-- ==== Sys2Proof/Machine/Drill.lean ====
section
/-! DEFINITION. The drill's commands (R239 to R265): code ticks, the deglitcher, the slew limiter, software pushes, range
and segment changes, monitors, test plays and the seed command. -/
namespace Sys2Proof.Machine
open Sys2Proof.Config

/-! ### Code ticks -/

/-- Channels that take codes of their own: every channel but segment 1 (R234). -/
def chOwn (w ch : Nat) : Bool := decide (ch < winChans w) && !chSeg1 w ch
/-- Period of a channel's code ticks (R239). -/
def tickOf (w ch : Nat) : Nat := if chPockels w ch then tickPeriod else us
/-- Instant of a channel's next code tick: ticks lie on the grid of CK_TICK or of the frame boundaries, each is one. -/
def nextTick (s : State) (w ch : Nat) : Nat :=
  (max s.clk.now (chanOf s w ch).tickAt + (tickOf w ch - 1)) / tickOf w ch * tickOf w ch
/-- One step of the limiter (R255). -/
def limitStep (step : Nat) (r t : Int) : Int := if r < t then min t (r + step) else max t (r - step)
/-- What the head of the queue leaves at instant `t`, once it can be popped: the popped code becomes the target (R239, R240, R255). -/
def popChan (t : Nat) (c : Chan) : Chan :=
  match c.queue with
  | [] => c
  | v :: q => if c.qAt.headD 0 ≤ t then { c with queue := q, qAt := c.qAt.drop 1, target := v, seed := c.seed - 1 } else c
/-- A channel takes its offset trim at its code tick (R304). -/
def trimTick (w ch : Nat) (s : State) : State :=
  if chPockels w ch then chanPut w ch { chanOf s w ch with otr := fInt s (PLOT_DRL_CFG_otrim w ch) } s else s
/-- The code the modulator takes outside a waveform: the target, or the running code of the limiter (R255). A channel of
a fallow cell holds code 0 (R67). -/
def feedChan (s : State) (w ch : Nat) (c : Chan) : Chan :=
  if chFallow s w ch then { c with fed := 0, target := 0 }
  else if fb s (PLOT_DRL_CFG_slew_en w ch) then
    if f s (PLOT_DRL_SLEW_period w ch) ≤ c.ticks + 1 then
      { c with ticks := 0, fed := limitStep (f s (PLOT_DRL_SLEW_step w ch)) c.fed c.target }
    else { c with ticks := c.ticks + 1 }
  else { c with fed := c.target }
/-- Start or extend a deglitch hold of a channel whose output stood at `old` (R249, R251). -/
def holdStart (w ch : Nat) (old : Int) (s : State) : State :=
  let c := chanOf s w ch
  if c.hold.isSome then s
  else inc (PLOT_DRL_CNT_DG_count w) (chanPut w ch { c with hold := some s.clk.now, held := old } s)
/-- The deglitcher judges the step of one modulator from its code in `s0` (R249). -/
def judge (s0 : State) (w ch : Nat) (s : State) : State :=
  let a := fedCode s0 w ch
  let b := fedCode s w ch
  if chPockels w ch && decide (0x1000 ≤ (b - a).natAbs) then holdStart w ch a s else s
/-- The segment mode a written `seg` asks for takes effect, without the deglitcher (R260). -/
def segApply (w ch : Nat) (s : State) : State :=
  let c := chanOf s w ch
  let want := f s (PLOT_DRL_CFG_seg w ch) % 3
  if chRt w ch && c.seg != want then
    let x : Fld := ⟨(PLOT_DRL_SEG_MAP_solo w (ch / 3 / 32)).off, ch / 3 % 32, 1⟩
    onlyIf (want == 0) (setF x 0) (chanPut w ch { c with seg := want, bothBad := c.bothBad && want != 0 } s)
  else s
/-- Does a seed code still wait in a channel of a window? -/
def seedsWait (s : State) (w : Nat) : Bool := (winKeys w s.chans).any (fun ch => (chanOf s w ch).seed != 0)
/-- The pair is seeded (R264). -/
def seedDone (w : Nat) (s : State) : State := setF (PLOT_DRL_SEED_STAT_seeded w) 1 (setF (PLOT_DRL_SEED_STAT_busy w) 0 s)
/-- A seed code was taken: the settling interval counts from the last (R264). -/
def seedTaken (w : Nat) (s : State) : State :=
  let s1 := { s with seedLast := amSet (fun _ => none) s.seedLast w (some s.clk.now) }
  if fb s1 (PLOT_DRL_SEED_STAT_busy w) && f s1 (PLOT_DRL_SEED_settle_us w) == 0 && !seedsWait s1 w then seedDone w s1 else s1
/-- The channel's code tick (R239, R246, R255, R260, R304). -/
def codeTick (w ch : Nat) (s : State) : State :=
  let t := elapseTo s (nextTick s w ch)
  let s0 := onlyIf (chRt w ch) (trimTick w (seg1Of ch)) (trimTick w ch t)
  let c := chanOf s0 w ch
  match c.wave with
  | p :: l =>
    let s1 := chanPut w ch { c with fed := p, target := p, wave := l, wcut := c.wcut && !l.isEmpty, tickAt := s0.clk.now + 1 } s0
    if l.isEmpty && c.wcut then { s1 with playing := amSet (fun _ => none) s1.playing w none } else s1
  | [] =>
    let s1 := segApply w ch s0
    let c0 := popChan s1.clk.now (chanOf s1 w ch)
    let c1 := { feedChan s1 w ch c0 with tickAt := s1.clk.now + 1 }
    let s2 := chanPut w ch c1 s1
    let s3 := judge s1 w ch s2
    let s4 := if chRt w ch then judge s1 w (seg1Of ch) s3 else s3
    if c.seed = 1 && c0.seed == 0 then seedTaken w s4 else s4
/-- R239 to R241, R246, R249, R255, R260. -/
def execCodeTick (dt w ch : Nat) (s : State) : Host.Outcome State Fault Refusal :=
  run s dt (fun t => if domOn t (winDomain w) && chOwn w ch then codeTick w ch t else t)
/-- R255: the code tick at which the limiter steps. -/
def execSlewLimiterStep (dt w ch : Nat) (s : State) : Host.Outcome State Fault Refusal :=
  run s dt (fun t =>
    let c := chanOf t w ch
    if domOn t (winDomain w) && chOwn w ch && c.wave.isEmpty && fb t (PLOT_DRL_CFG_slew_en w ch) &&
        decide (f t (PLOT_DRL_SLEW_period w ch) ≤ c.ticks + 1) then codeTick w ch t else t)

/-- A deglitch hold ends (R250): at a settle report, or after 400 ns. -/
def dgRelease (w ch : Nat) (settled : Bool) (s : State) : State :=
  let c := chanOf s w ch
  match c.hold with
  | none => s
  | some h =>
    let edge := tickAtOrAfter s.clk.now * tickPeriod
    let free (t : State) : State := chanPut w ch { chanOf t w ch with hold := none } t
    if settled && decide (edge ≤ h + 4000) then free (elapseTo s edge)
    else setF (PLOT_DRL_STAT_dg_timeout w ch) 1 (free (elapseTo s (h + 4000)))
/-- R250, R251. -/
def execDeglitchRelease (dt w ch : Nat) (settled : Bool) (s : State) : Host.Outcome State Fault Refusal :=
  run s dt (dgRelease w ch settled)

/-! ### Pushes, ranges, segments -/

/-- May software drive a channel (R242): the pair does not run, the element's loop is off, or it is being calibrated? -/
def swMay (s : State) (w ch : Nat) : Bool :=
  !fb s (PLOT_ENG_CTRL_run w) || !fb s (PLOT_LOOP_CFG_enable w (chSlot w ch)) || fb s (PLOT_LOOP_STAT_stale w (chSlot w ch))
/-- A write of PLOT_DRL_CODE (R234, R240, R242): the entry can be popped from one CK_LOOP cycle later. -/
def swPush (w ch v : Nat) (s : State) : State :=
  if !chOwn w ch then s
  else if swMay s w ch then pushAt (s.clk.now + 25) w ch (s16 v) s else inc (PLOT_DRL_CNT_SWREJ_count w) s
/-- R242. -/
def execSwCodePush (dt m w ch v : Nat) (s : State) : Host.Outcome State Fault Refusal :=
  run s dt (regCmd m (PLOT_DRL_CODE_code w ch).off (swPush w ch v))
☆ ☆ ☆ ☆ ☆
Task directions: Go through the records and show every line with the string "popped" in it.

Task solution:
/-- What the head of the queue leaves at instant `t`, once it can be popped: the popped code becomes the target (R239, R240, R255). -/
/-- A write of PLOT_DRL_CODE (R234, R240, R242): the entry can be popped from one CK_LOOP cycle later. -/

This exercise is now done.